The stability of the TIQ was determined by correlating ratings at mid-treatment with those at post-treatment, which occurred 6 weeks apart, for the subset of teachers for whom there were both sets of ratings (n = 12 for FSS; n = 16 for CARE). Spearman rho correlations were calculated because the distribution of ratings on the TIQ deviated markedly from normality.
Seasonal effects were evaluated using the Kruskal-Wallis test, given the non-normality of the distributions for the TIQ. Groups were conducted three times per year (fall, winter, spring). Clinician effects were evaluated by examining means and standard deviations across clinicians. Tests of significance were not used because of the relatively low number of cases treated by some providers. FSS groups were conducted by four clinicians (n = 17 for clinician (C)-1; n = 16 for C-2; n = 4 for C-3; n = 8 for C-4). CARE groups also were facilitated by four clinicians (n = 8 for C-1; n = 16 for C-2; n = 17 for C-3; n = 7 for C-4).
Differences in TIQ ratings as a function of grade level were evaluated using the Kruskal-Wallis test. Associations between TIQ ratings and levels of school adversity, family adversity, and child behavior problem severity were evaluated using Spearman rho correlations. With regard to grade level, ratings for grades 5 and 6 were collapsed because of the small cell sizes for each of these grades.
Results
Psychometric Properties of the TIQ
Corrected item-total correlations for each version of the TIQ are presented in Table 2. For the TIQ-FSS, all of the item-total correlations exceeded .40 except those for item 6 (r = .28) and item 12 (r = .14). Also, the range of ratings per item was at least 2 points, except for item 7 (1 point). Therefore, items 6, 7, and 12 were deleted from the scale in subsequent analyses. Coefficient alpha for the revised 10-item version of the TIQ-FSS was .90. For the TIQ-CARE, all of the item-total correlations exceeded .40 and had a range of ratings of 3 points. Therefore, none of the TIQ-CARE items were deleted in subsequent analyses. Coefficient alpha for the 8-item TIQ-CARE was .95. Correlations reflecting the stability of the TIQ over a 6-week period were .73 for FSS and .98 for CARE.
Seasonal effects were relatively small; differences in TIQ ratings across seasons were non-significant for both FSS and CARE. With regard to clinician effects, FSS providers generally were consistent with regard to their use of the scale. The variation in mean ratings across clinicians was relatively small (3.43 to 3.83). Standard deviations generally were consistent across clinicians (in the 0.42 to 0.58 range for three clinicians), although one clinician had a relatively low standard deviation (0.14). Clinicians for CARE were less consistent in how they assigned ratings using the TIQ than the FSS clinicians.

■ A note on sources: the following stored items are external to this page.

/-- What `stateSent` leaves as it was. -/
@[simp] theorem stateSent_frame (s : State) :
    (stateSent s).power = s.power ∧ (stateSent s).txns = s.txns ∧ (stateSent s).atr = s.atr ∧
    (stateSent s).ubp = s.ubp ∧ (stateSent s).ce = s.ce ∧ (stateSent s).dli = s.dli ∧ (stateSent s).ac = s.ac ∧
    (stateSent s).kps = s.kps ∧ (stateSent s).ecp = s.ecp ∧ (stateSent s).cu = s.cu ∧ (stateSent s).ks = s.ks ∧
    (stateSent s).ind = s.ind ∧ (stateSent s).draws = s.draws ∧ (stateSent s).pending = s.pending := by
  simp [stateSent]

/-- What `completeSent` leaves as it was. -/
@[simp] theorem completeSent_frame (s : State) :
    (completeSent s).power = s.power ∧ (completeSent s).atr = s.atr ∧ (completeSent s).ce = s.ce ∧
    (completeSent s).ac = s.ac ∧ (completeSent s).kps = s.kps ∧ (completeSent s).ecp = s.ecp ∧
    (completeSent s).cu = s.cu ∧ (completeSent s).draws = s.draws ∧ (completeSent s).pending = s.pending := by
  dsimp only [completeSent]
  (repeat' split) <;> simp

/-- What `dataWantedSent` leaves as it was. -/
@[simp] theorem dataWantedSent_frame (s : State) :
    (dataWantedSent s).power = s.power ∧ (dataWantedSent s).atr = s.atr ∧ (dataWantedSent s).ce = s.ce ∧
    (dataWantedSent s).ac = s.ac ∧ (dataWantedSent s).kps = s.kps ∧ (dataWantedSent s).ecp = s.ecp ∧
    (dataWantedSent s).cu = s.cu ∧ (dataWantedSent s).draws = s.draws ∧ (dataWantedSent s).pending = s.pending := by
  dsimp only [dataWantedSent]
  (repeat' split) <;> simp

/-- What `readDataSent` leaves as it was. -/
@[simp] theorem readDataSent_frame (s : State) :
    (readDataSent s).power = s.power ∧ (readDataSent s).atr = s.atr ∧ (readDataSent s).ce = s.ce ∧
    (readDataSent s).ac = s.ac ∧ (readDataSent s).kps = s.kps ∧ (readDataSent s).ecp = s.ecp ∧
    (readDataSent s).cu = s.cu ∧ (readDataSent s).draws = s.draws ∧ (readDataSent s).pending = s.pending := by
  dsimp only [readDataSent]
  (repeat' split) <;> simp

/-- What `overlaySent` leaves as it was. -/
@[simp] theorem overlaySent_frame (s : State) :
    (overlaySent s).power = s.power ∧ (overlaySent s).atr = s.atr ∧ (overlaySent s).ce = s.ce ∧
    (overlaySent s).ac = s.ac ∧ (overlaySent s).kps = s.kps ∧ (overlaySent s).ecp = s.ecp ∧
    (overlaySent s).cu = s.cu ∧ (overlaySent s).draws = s.draws ∧ (overlaySent s).pending = s.pending := by
  dsimp only [overlaySent]
  (repeat' split) <;> simp

/-- What `dataWaitExpired` leaves as it was. -/
@[simp] theorem dataWaitExpired_frame (t : Fin 16) (s : State) :
    (dataWaitExpired t s).power = s.power ∧ (dataWaitExpired t s).atr = s.atr ∧ (dataWaitExpired t s).ce = s.ce ∧
    (dataWaitExpired t s).ac = s.ac ∧ (dataWaitExpired t s).kps = s.kps ∧ (dataWaitExpired t s).ecp = s.ecp ∧
    (dataWaitExpired t s).cu = s.cu ∧ (dataWaitExpired t s).draws = s.draws ∧
    (dataWaitExpired t s).pending = s.pending := by
  dsimp only [dataWaitExpired]
  (repeat' split) <;> simp

/-- What `ownerTakes` leaves as it was. -/
@[simp] theorem ownerTakes_frame (op : DOp) (o : Owner) (ok lost : Bool) (p : List Byte) (s : State) :
    (ownerTakes op o ok lost p s).power = s.power ∧ (ownerTakes op o ok lost p s).atr = s.atr ∧
    (ownerTakes op o ok lost p s).ce = s.ce ∧ (ownerTakes op o ok lost p s).ac = s.ac ∧
    (ownerTakes op o ok lost p s).kps = s.kps ∧ (ownerTakes op o ok lost p s).ecp = s.ecp ∧
    (ownerTakes op o ok lost p s).cu = s.cu ∧ (ownerTakes op o ok lost p s).draws = s.draws ∧
    (ownerTakes op o ok lost p s).pending = s.pending := by
  dsimp only [ownerTakes]
  (repeat' split) <;> simp

/-- What `takeCompletion` leaves as it was. -/
@[simp] theorem takeCompletion_frame (o d st : Byte) (l : List Byte) (s : State) :
    (takeCompletion o d st l s).power = s.power ∧ (takeCompletion o d st l s).atr = s.atr ∧
    (takeCompletion o d st l s).ce = s.ce ∧ (takeCompletion o d st l s).ac = s.ac ∧
    (takeCompletion o d st l s).kps = s.kps ∧ (takeCompletion o d st l s).ecp = s.ecp ∧
    (takeCompletion o d st l s).cu = s.cu ∧ (takeCompletion o d st l s).draws = s.draws ∧
    (takeCompletion o d st l s).pending = s.pending := by
  dsimp only [takeCompletion]
  (repeat' split) <;> simp

/-- What `takeError` leaves as it was. -/
@[simp] theorem takeError_frame (o : Owner) (s : State) :
    (takeError o s).power = s.power ∧ (takeError o s).atr = s.atr ∧ (takeError o s).ce = s.ce ∧
    (takeError o s).ac = s.ac ∧ (takeError o s).kps = s.kps ∧ (takeError o s).ecp = s.ecp ∧
    (takeError o s).cu = s.cu ∧ (takeError o s).draws = s.draws ∧ (takeError o s).pending = s.pending := by
  dsimp only [takeError]
  (repeat' split) <;> simp

/-- What `takeEarly` leaves as it was. -/
@[simp] theorem takeEarly_frame (l : List Owner) (s : State) :
    (takeEarly l s).power = s.power ∧ (takeEarly l s).atr = s.atr ∧ (takeEarly l s).ce = s.ce ∧
    (takeEarly l s).ac = s.ac ∧ (takeEarly l s).kps = s.kps ∧ (takeEarly l s).ecp = s.ecp ∧
    (takeEarly l s).cu = s.cu ∧ (takeEarly l s).draws = s.draws ∧ (takeEarly l s).pending = s.pending := by
  unfold takeEarly
  exact ⟨(foldl_keeps State.power _ (fun s a => by simp) _ _).trans (by simp),
    (foldl_keeps State.atr _ (fun s a => by simp) _ _).trans (by simp),
    (foldl_keeps State.ce _ (fun s a => by simp) _ _).trans (by simp),
    (foldl_keeps State.ac _ (fun s a => by simp) _ _).trans (by simp),
    (foldl_keeps State.kps _ (fun s a => by simp) _ _).trans (by simp),
    (foldl_keeps State.ecp _ (fun s a => by simp) _ _).trans (by simp),
    (foldl_keeps State.cu _ (fun s a => by simp) _ _).trans (by simp),
    (foldl_keeps State.draws _ (fun s a => by simp) _ _).trans (by simp),
    (foldl_keeps State.pending _ (fun s a => by simp) _ _).trans (by simp)⟩

/-- What `reportMedia` leaves as it was. -/
@[simp] theorem reportMedia_frame (s : State) :
    (reportMedia s).power = s.power ∧ (reportMedia s).uli = s.uli ∧ (reportMedia s).txns = s.txns ∧
    (reportMedia s).atr = s.atr ∧ (reportMedia s).ubp = s.ubp ∧ (reportMedia s).ce = s.ce ∧
    (reportMedia s).ac = s.ac ∧ (reportMedia s).kps = s.kps ∧ (reportMedia s).ecp = s.ecp ∧
    (reportMedia s).cu = s.cu ∧ (reportMedia s).ind = s.ind ∧ (reportMedia s).draws = s.draws ∧
    (reportMedia s).pending = s.pending := by
  dsimp only [reportMedia]
  (repeat' split) <;> simp

/-- What `mediaLost` leaves as it was. -/
@[simp] theorem mediaLost_frame (l : List Owner) (s : State) :
    (mediaLost l s).power = s.power ∧ (mediaLost l s).kps = s.kps ∧ (mediaLost l s).draws = s.draws ∧
    (mediaLost l s).pending = s.pending := by
  dsimp only [mediaLost]
  (repeat' split) <;> simp

/-- What `identTaken` leaves as it was. -/
@[simp] theorem identTaken_frame (p : BitVec 32) (l : List Owner) (s : State) :
    (identTaken p l s).power = s.power ∧ (identTaken p l s).kps = s.kps ∧ (identTaken p l s).draws = s.draws ∧
    (identTaken p l s).pending = s.pending := by
  dsimp only [identTaken]
  (repeat' split) <;> simp

/-- What `identWaitExpired` leaves as it was. -/
@[simp] theorem identWaitExpired_frame (s : State) :
    (identWaitExpired s).power = s.power ∧ (identWaitExpired s).atr = s.atr ∧ (identWaitExpired s).ce = s.ce ∧
    (identWaitExpired s).ac = s.ac ∧ (identWaitExpired s).kps = s.kps ∧ (identWaitExpired s).ecp = s.ecp ∧
    (identWaitExpired s).cu = s.cu ∧ (identWaitExpired s).draws = s.draws ∧
    (identWaitExpired s).pending = s.pending := by
  dsimp only [identWaitExpired]
  (repeat' split) <;> simp

/-- What `restEnd` leaves as it was. -/
@[simp] theorem restEnd_frame (s : State) :
    (restEnd s).power = s.power ∧ (restEnd s).uli = s.uli ∧ (restEnd s).txns = s.txns ∧ (restEnd s).atr = s.atr ∧
    (restEnd s).ubp = s.ubp ∧ (restEnd s).ce = s.ce ∧ (restEnd s).dli = s.dli ∧ (restEnd s).ac = s.ac ∧
    (restEnd s).kps = s.kps ∧ (restEnd s).ecp = s.ecp ∧ (restEnd s).cu = s.cu ∧ (restEnd s).ks = s.ks ∧
    (restEnd s).swu = s.swu ∧ (restEnd s).draws = s.draws ∧ (restEnd s).pending = s.pending := by
  dsimp only [restEnd]
  (repeat' split) <;> simp

/-- What `startAccess` leaves as it was. -/
@[simp] theorem startAccess_frame (s : State) :
    (startAccess s).power = s.power ∧ (startAccess s).kps = s.kps ∧ (startAccess s).ind = s.ind ∧
    (startAccess s).draws = s.draws ∧ (startAccess s).pending = s.pending := by
  dsimp only [startAccess]
  (repeat' split) <;> simp

/-- What `startRebuild` leaves as it was. -/
@[simp] theorem startRebuild_frame (s : State) :
    (startRebuild s).power = s.power ∧ (startRebuild s).uli = s.uli ∧ (startRebuild s).txns = s.txns ∧
    (startRebuild s).atr = s.atr ∧ (startRebuild s).ubp = s.ubp ∧ (startRebuild s).ce = s.ce ∧
    (startRebuild s).dli = s.dli ∧ (startRebuild s).ac = s.ac ∧ (startRebuild s).kps = s.kps ∧
    (startRebuild s).ecp = s.ecp ∧ (startRebuild s).swu = s.swu ∧ (startRebuild s).ind = s.ind ∧
    (startRebuild s).draws = s.draws ∧ (startRebuild s).pending = s.pending := by
  dsimp only [startRebuild]
  (repeat' split) <;> simp

end Sys2Proof.Machine
end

The variation in mean ratings was relatively large (2.68 to 3.96). Standard deviations also fluctuated markedly across providers (ranging from 0.12 to 1.21).
Differences by Grade Level
As expected, level of teacher investment varied as a function of grade level, although this relationship was significant for FSS (Χ2 = 9.40, p < .05) only, not CARE. Figure 1 illustrates the marked decline in level of teacher investment with increasing grade level for FSS. The findings suggest a decline in teacher investment between grades 2 and 3 as well as between grades 4 and 5/6, although sample sizes within grade levels are relatively low (range from 7 to 16).
Association with Level of Adversity
Contrary to expectation, level of teacher investment did not vary as a function of school adversity or family adversity. The correlation (Spearman rho) between teacher investment and school adversity was −.08 for FSS and −.09 for CARE. The correlation between teacher investment and family adversity was −.28 (n.s.) for FSS and .21 (n.s.) for CARE. The effect of marital status, as determined by the Mann-Whitney test, was also non-significant for FSS and CARE.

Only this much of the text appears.